The newer of version of Singularity may have different commands - see the Singularity documentation [1]
To modify the container, You NEED TO CREATE an image in YOUR PC as an admin/root using Singularity and transfer it to your home directory at HPC and run it using the Singularity installed in HPC
To run in multiple nodes, "The host MPI and container MPI need to be compatible. Us saying "the same version is an easy way to cut off any possible issues and is usually pretty easy to accomplish".
As soon as you are done, you can delete your container from your home directory to save space if you are using your own container.

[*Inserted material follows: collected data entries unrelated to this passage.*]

-- ==== Sys2Proof/Machine/PrfBase.lean ====
section
/-! DEFINITION. The tensor table of a Proofer, where its chunks lie, and their bytes (R231, R232, R234 to R238, R264,
R274, R281). -/

namespace Sys2Proof.Machine

/-- A Proofer. -/
def State.prfP (s : State) (p : Nat) : Proofer := s.prf.get Proofer.reset p
/-- Put a Proofer back. -/
def State.setPrf (s : State) (p : Nat) (x : Proofer) : State := { s with prf := s.prf.set Proofer.reset p x }
/-- Change a Proofer. -/
def State.updPrf (s : State) (p : Nat) (g : Proofer → Proofer) : State := s.setPrf p (g (s.prfP p))

/-- The sixteen words of tensor table entry `i` in force (R237). -/
def State.tt (s : State) (p i : Nat) : List Nat := (List.range 16).map fun w => (s.shAt (winTable p i w)).toNat
/-- The words that the shadow set holds for the entry. -/
def State.ttShadow (s : State) (p i : Nat) : List Nat := (List.range 16).map fun w => (s.shadowAt (winTable p i w)).toNat

/-- Fields of a tensor table entry (R237); bases are in bytes. -/
def ttTensor (t : List Nat) : Nat := wbits t 0 19 0
def ttClass (t : List Nat) : Nat := wbits t 0 21 20
def ttCompact (t : List Nat) : Bool := wbits t 0 22 22 = 1
def ttProg (t : List Nat) : Nat := wbits t 0 25 23
def ttLayer (t : List Nat) : Nat := wbits t 0 31 26
def ttLeaven (t : List Nat) : Nat := wbits t 1 11 0
def ttExpect (t : List Nat) : Nat := wbits t 1 23 12
def ttValid (t : List Nat) : Bool := wbits t 1 24 24 = 1
def ttMaskEn (t : List Nat) : Bool := wbits t 1 25 25 = 1
def ttUniform (t : List Nat) : Bool := wbits t 1 26 26 = 1
def ttRemote (t : List Nat) : Bool := wbits t 1 27 27 = 1
def ttK (t : List Nat) : Nat := wbits t 2 19 0
def ttN (t : List Nat) : Nat := wbits t 3 19 0
def ttState (t : List Nat) : Nat := (t.getD 4 0 + 2 ^ 32 * wbits t 5 7 0) * 64
def ttCset (t : List Nat) : Nat := wbits t 5 15 8
def ttRowLayout (t : List Nat) : Bool := wbits t 5 16 16 = 1
def ttBank1 (t : List Nat) : Nat := (t.getD 6 0 + 2 ^ 32 * wbits t 7 7 0) * 64
def ttShard (t : List Nat) : Nat := wbits t 7 31 8
def ttFold (t : List Nat) : Nat := (t.getD 8 0 + 2 ^ 32 * wbits t 9 7 0) * 64
def ttAvgStart (t : List Nat) : Nat := wbits t 9 31 8
def ttWc (t : List Nat) (slot : Nat) : Nat := (t.getD (10 + 2 * slot) 0 + 2 ^ 32 * wbits t (11 + 2 * slot) 7 0) * 64
def ttMask (t : List Nat) : Nat := (t.getD 14 0 + 2 ^ 32 * wbits t 15 7 0) * 64
def ttHdr (t : List Nat) : Nat := (wbits t 11 31 8 + 2 ^ 24 * wbits t 13 31 8 + 2 ^ 48 * wbits t 15 31 8) * 64

/-- The maps of R231: class ROWS by row, else by the LAYOUT field. -/
def ttRows (t : List Nat) : Bool := ttClass t = 2

/-- Chunks of a tensor (R231). -/
def ttChunks (t : List Nat) : Nat :=
  if ttRows t then ttK t
  else if ttRowLayout t then ceilDiv (ttK t * ttN t) 16384
  else ceilDiv (ttN t) 128 * ceilDiv (ttK t) 128

/-- Record indices of a chunk: its row for ROWS, else 16,384 (R231, R235). -/
def ttWidth (t : List Nat) : Nat := if ttRows t then ttN t else 16384

/-- The logical element (k, n) of index `i` of chunk `c`; none beyond the logical extents (R231, R254). -/
def ttElem (t : List Nat) (c i : Nat) : Option (Nat × Nat) :=
  if ttRows t then (if i < ttN t ∧ c < ttK t then some (c, i) else none)
  else if ttRowLayout t then
    let e := 16384 * c + i
    if e < ttK t * ttN t then some (e / ttN t, e % ttN t) else none
  else
    let ck := max 1 (ceilDiv (ttK t) 128)
    let k := c % ck * 128 + i / 128
    let n := c / ck * 128 + i % 128
    if k < ttK t ∧ n < ttN t then some (k, n) else none

/-- Chunks of an entry that a Proofer serves (R232). -/
def ttServed (t : List Nat) (p : Nat) : List Nat := (List.range (ttChunks t)).filter fun c => c % 2 = p % 2

/-- The package updates chunk `c` itself (R232). -/
def State.mine (s : State) (p : Nat) (t : List Nat) (c : Nat) : Bool :=
  !s.ownerMode p || c / max 1 (ttShard t) % max 1 (s.replicas p) = s.replicaId p

/-- Widths of the planes W, M, V and A (R234), and the bytes of each plane (R235). -/
def planeWidths (t : List Nat) : List Nat := if ttCompact t then [4, 2, 2, 2] else [4, 4, 4, 4]
def planeBytes (t : List Nat) : List Nat :=
  (planeWidths t).map fun w => if ttRows t then ceilDiv (ttN t * w) 64 * 64 else 16384 * w
/-- Bytes of a chunk's records. -/
def ttRecBytes (t : List Nat) : Nat := (planeBytes t).sum

/-- Where the records of chunk `c` begin in a bank (R235, R264). -/
def ttRecAddr (t : List Nat) (bank c : Nat) : Nat := (if bank = 0 then ttState t else ttBank1 t) + c * ttRecBytes t
/-- Where its header lies; the headers of bank 1 follow that bank's records (log entry 47). -/
def ttHdrAddr (t : List Nat) (bank c : Nat) : Nat :=
  if bank = 0 then ttHdr t + 64 * c else ttBank1 t + ttChunks t * ttRecBytes t + 64 * c
/-- Where the fold of chunk `c` lies (R237). -/
def ttFoldAddr (t : List Nat) (c : Nat) : Nat := ttFold t + 65600 * c

/-- The bank that a Proofer reads for an entry, and the one that it writes (R264). -/
def Proofer.bankOf (x : Proofer) (i : Nat) : Nat := x.bank.get 0 i
def State.readBank (s : State) (p i : Nat) : Nat := (s.prfP p).bankOf i
def State.writeBank (s : State) (p i : Nat) : Nat :=
  if s.sealedCommit p then 1 - (s.prfP p).bankOf i else (s.prfP p).bankOf i

/-- Bytes from one row of a ROW working copy to the next, for elements of `bits` bits: whole 64-byte granules and whole blocks (log
entry 49). -/
def wcStride (t : List Nat) (bits : Nat) : Nat :=
  let unit := Nat.lcm 64 (4 * max 1 bits)
  ceilDiv (ttN t * bits) (8 * unit) * unit

/-- Where the scale plane begins after the element plane, sized for the ceiling format (R43; log entry 49). -/
def wcScaleOff (t : List Nat) (ceilBits : Nat) : Nat :=
  if ttRows t || ttRowLayout t then ttK t * wcStride t ceilBits
  else ceilDiv (ttChunks t * 16384 * ceilBits) 512 * 64

/-- Bytes of a working copy's buffer, header and planes, sized for the ceiling format (R38, R43). -/
def wcBufBytes (t : List Nat) (ceilBits : Nat) (scaled : Bool) : Nat :=
  let plane := wcScaleOff t ceilBits
  64 + plane + (if scaled then ceilDiv plane (4 * max 1 ceilBits) else 0)

/-- The bits per element of the entry's ceiling format, where promotion applies, else of its base (R43). -/
def State.ceilBits (s : State) (d idx : Nat) : Nat :=
  let w0 := s.lev d idx 0
  let f := fun c => ((Format.ofCode? c).getD .fp32)
  let base := f (bitsOf w0 7 4)
  let promote := bitOf w0 15 && onLadder base && decide (bitsOf w0 31 30 ≠ 2)
  max base.bits (if promote then (f (bitsOf w0 11 8)).bits else 0)

/-- A layer of the die that a Proofer serves is FROZEN. -/
def State.layerIsFrozen (s : State) (p l : Nat) : Bool := s.frozen (p / 2) l

/-- The key of a chunk within a Proofer. -/
def chunkKey (i c : Nat) : Nat := 32768 * i + c

/-- VALID entries of a Proofer's table in force, in table order. -/
def State.entries (s : State) (p : Nat) : List Nat := (List.range 1024).filter fun i => ttValid (s.tt p i)

/-- The payload of a Proofer record (R274). -/
def prfPayload (i chunk mb cause p n ref : Nat) : List Byte :=
  payload [(0, 2, i), (2, 4, chunk), (6, 2, mb), (8, 1, cause), (9, 1, p), (10, 4, n), (14, 2, ref)]

/-- Raise a Proofer record. -/
def State.prfRaise (s : State) (p code i chunk mb cause n : Nat) : State :=
  s.raise (Page.prf p) code (prfPayload i chunk mb cause p n 0)

/-- No chunk, no entry. -/
abbrev noChunk : Nat := 0xFFFFFFFF

/-- Two regions of bytes, as (address, length), of different tensors share a byte. -/
def regionsClash : List (Nat × List (Nat × Nat)) → Bool
  | [] => false
  | (i, rs) :: rest => (rest.any fun q => i ≠ q.1 && rs.any fun r => q.2.any (overlaps r)) || regionsClash rest

/-- The regions of an entry in STATE and in FOLD (R238, R290). -/
def ttRegions (t : List Nat) (sealed_ : Bool) : List (Nat × Nat) × List (Nat × Nat) :=
  let n := ttChunks t
  ([(ttState t, n * ttRecBytes t), (ttHdr t, 64 * n)] ++
    (if sealed_ then [(ttBank1 t, n * (ttRecBytes t + 64))] else []) ++
    (if ttMaskEn t then [(ttMask t, ceilDiv (16384 * n) 8)] else []), [(ttFold t, 65600 * n)])

/-- The buffers of an entry's working copy: both slots, or the one slot of a FROZEN layer (R184, R237, R238). -/
def State.ttCopies (s : State) (p : Nat) (t : List Nat) : List (Nat × Nat) :=
  let d := p / 2
  let n := wcBufBytes t (s.ceilBits d (ttLeaven t)) (bitsOf (s.lev d (ttLeaven t) 0) 31 30 ≠ 0)
  (if s.layerIsFrozen p (ttLayer t) then [0] else [0, 1]).map fun k => (ttWc t k, n)

/-- Every region of an entry (R238). -/
def State.ttAll (s : State) (p : Nat) (t : List Nat) (sealed_ : Bool) : List (Nat × Nat) :=
  (ttRegions t sealed_).1 ++ (ttRegions t sealed_).2 ++ s.ttCopies p t

/-- A region lies in region `k` of PFp's Trough. -/
def State.withinPart (s : State) (p k : Nat) (r : Nat × Nat) : Bool :=
  let b := s.partBounds p k
  decide (troughBase p + b.1 ≤ r.1 ∧ r.1 + r.2 ≤ troughBase p + b.2)

/-- A base lies in region `k` of PFp's Trough (R290). -/
def State.baseInPart (s : State) (p k a : Nat) : Bool := s.withinPart p k (a, 1)

/-- A program slot holds nothing (R238). -/
def State.slotEmpty (s : State) (p k : Nat) : Bool :=
  decide (3 ≤ k) && (List.range 65).all fun w => s.shadowAt (winProg p k w) = 0

/-- The tensor table that a Proofer's shadow set holds is invalid (R238, R290): every base of an entry must lie in its region, used or not.
Entries of one tensor number are parts of one tensor (R281) and do not clash. `owner` and `sealed_` are the modes that will run. -/
def State.tableBad (s : State) (p : Nat) (owner sealed_ : Bool) : Bool :=
  let es := ((List.range 1024).filter fun i => (s.shadowAt (winTable p i 1)).getLsbD 24).map fun i => (i, s.ttShadow p i)
  es.any (fun e =>
      let t := e.2
      ttClass t = 3 || (ttRows t && decide (16384 < ttN t)) ||
        (ttClass t = 0 && ttExpect t = 0 && !ttRemote t) || s.slotEmpty p (ttProg t) ||
        [ttState t, ttBank1 t, ttHdr t, ttMask t].any (fun a => !s.baseInPart p partState a) ||
        !s.baseInPart p partFold (ttFold t) || (owner && ttShard t = 0)) ||
    regionsClash (es.map fun e => (ttTensor e.2, s.ttAll p e.2 sealed_))

/-- The key of a Proofer's window words: its tensor table, and its programs and constants. -/
def isTableKey (p a : Nat) : Bool := decide (winTable p 0 0 ≤ a ∧ a < winTable (p + 1) 0 0)
def isProgKey (p a : Nat) : Bool := decide (winProg p 0 0 ≤ a ∧ a < winProg (p + 1) 0 0)
def isConstKey (p a : Nat) : Bool := decide (winConst p 0 0 ≤ a ∧ a < winConst (p + 1) 0 0)

end Sys2Proof.Machine
end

If you are making use of singularity, set the environment variable for Singularity cache to /scratch or other location and delete that cache directory to avoid GBs of usage.
export SINGULARITY_CACHEDIR=/mnt/pan/courses/<course-directory>/<caseID>/singularity # This is directing to course space
The default 1GB of memory may not be sufficient for pulling some of the images and you may encounter something like "create command failed: signal:killed", please assign sufficient memory using "--mem" slurm flag.
The system defined bound for Singularity container are $HOME, /tmp. /proc, /sys, /dev etc. The binding feature of singularity with -B flag can be used for /mnt and /scratch as showed as an example below. Also, it is recommended to use /scratch space instead of /tmp.
singularity exec -B /mnt,/scratch --nv $TENSORFLOW python train.py
Request a compute node
srun --pty bash
Load the Singularity module:
module load singularity
Run singularity to see the options
singularity
Output:
USAGE: singularity [global options...] <command> [command options...] ...
...
View the Container command usage
singularity exec --help
Output:
USAGE: singularity [...] exec [exec options...] <container path> <command>
EXEC OPTIONS:
-B/--bind <spec> A user-bind path specification. spec has the format
...
Pull Application Container Images from Singularity and Docker
singularity pull shub://<singularity-container-full-path> #e.g. Singularity path: shub://ucr-singularity/cuda-10.1-base:latest
singularity pull docker://<docker-container-full-path> #e.g. docker path: docker://samuelcolvin/tensorflow-gpu-py3
Run the containerized application:
singularity exec -B /mnt --nv ./<app-image>.sif <executable> ... #Example: singularity exec -B /mnt --nv ./cuda-12.6-base_latest.sif nvcc -V
Detailed Information
Singularity allows you to map directories on your host system to directories within your container using bind mounts. This allows you to read and write data on the host system with ease [20]. Many of the Singularity commands such as run, exec, and shell take the --bind/-B command-line option to specify bind paths, in addition to the SINGULARITY_BINDPATH environment variable.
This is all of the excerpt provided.